═══ Available data
/-- An analog output as P3 sees it (R378): the last commanded code, limits, deviation and its runs. -/
structure AoState where
  limiting : Bool
  deviation : Bool
  badRun : Nat
  goodRun : Nat
deriving DecidableEq, Repr

/-! ### The guard package (ch. 12) -/

/-- A safety input as a channel sees it (R390, R391): the readings of its lines, DISCREPANCY, and that both lines have
demanded in one sample since it was set. Then times on the channel's clock: since when one line demands alone, since when the input
reads healthy, and the length of a press that has been released and not acted on (R394). -/
structure SafetyInput where
  a : Bool
  b : Bool
  discrep : Bool
  both : Bool
  alone : Option Nat
  pressAt : Option Nat
  press : Option Nat
deriving DecidableEq, Repr

/-- What a safety channel does: stopped by a fault, a halt or its clock; in its start checks; kept open by a failed
check; running (R410, R581, R582). -/
inductive ChanState | stopped | checking | failed | running
deriving DecidableEq, Repr

/-- A safety channel (R385): its inputs, its region and last position on each sector axis, AWAIT_RESTART and the switch
of each group, its finding on the other channel with the consecutive good intervals, the check value it last placed and
whether it was computed over the block in force, and the time of the other channel's last heartbeat edge (R402). -/
structure GuardChan where
  st : ChanState
  inputs : Vector SafetyInput 8
  region : Vector (Option Nat) 8
  position : Vector (Option Int) 8
  await : Vector Bool 4
  closed : Vector Bool 4
  silent : Bool
  good : Nat
  check : Nat
  fresh : Bool
  edgeAt : Nat
deriving DecidableEq, Repr

/-- What a write sends over a barrier link: to P2 (R405) a written subindex of the block, a confirmation with its session, a
relayed restart, the restart of a block with the result of its self-test (R58, R582), a new authorisation key (R552); to P3 the clear of latched faults
(R372), the restart of a block and its stop where the self-test of a restart fails. -/
inductive LinkMsg
  | block (k : Nat) (v : Int)
  | confirm (sess : Nat)
  | restart (mask : Nat)
  | channels (block : Nat)
  | clearLatched
  | resume (block : Nat)
  | halt (block : Nat)
  | key (b : List Byte)
deriving DecidableEq, Repr

end Sys2Proof.Machine
end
══════
> [Instructions to follow] In the listing above, find the line holding "alone : Option Nat" and the line holding "relayed restart, the", then output those two lines and every line between them exactly.

> [Answer to the problem]
  alone : Option Nat
  pressAt : Option Nat
  press : Option Nat
deriving DecidableEq, Repr

/-- What a safety channel does: stopped by a fault, a halt or its clock; in its start checks; kept open by a failed
check; running (R410, R581, R582). -/
inductive ChanState | stopped | checking | failed | running
deriving DecidableEq, Repr

/-- A safety channel (R385): its inputs, its region and last position on each sector axis, AWAIT_RESTART and the switch
of each group, its finding on the other channel with the consecutive good intervals, the check value it last placed and
whether it was computed over the block in force, and the time of the other channel's last heartbeat edge (R402). -/
structure GuardChan where
  st : ChanState
  inputs : Vector SafetyInput 8
  region : Vector (Option Nat) 8
  position : Vector (Option Int) 8
  await : Vector Bool 4
  closed : Vector Bool 4
  silent : Bool
  good : Nat
  check : Nat
  fresh : Bool
  edgeAt : Nat
deriving DecidableEq, Repr

/-- What a write sends over a barrier link: to P2 (R405) a written subindex of the block, a confirmation with its session, a
relayed restart, the restart of a block with the result of its self-test (R58, R582), a new authorisation key (R552); to P3 the clear of latched faults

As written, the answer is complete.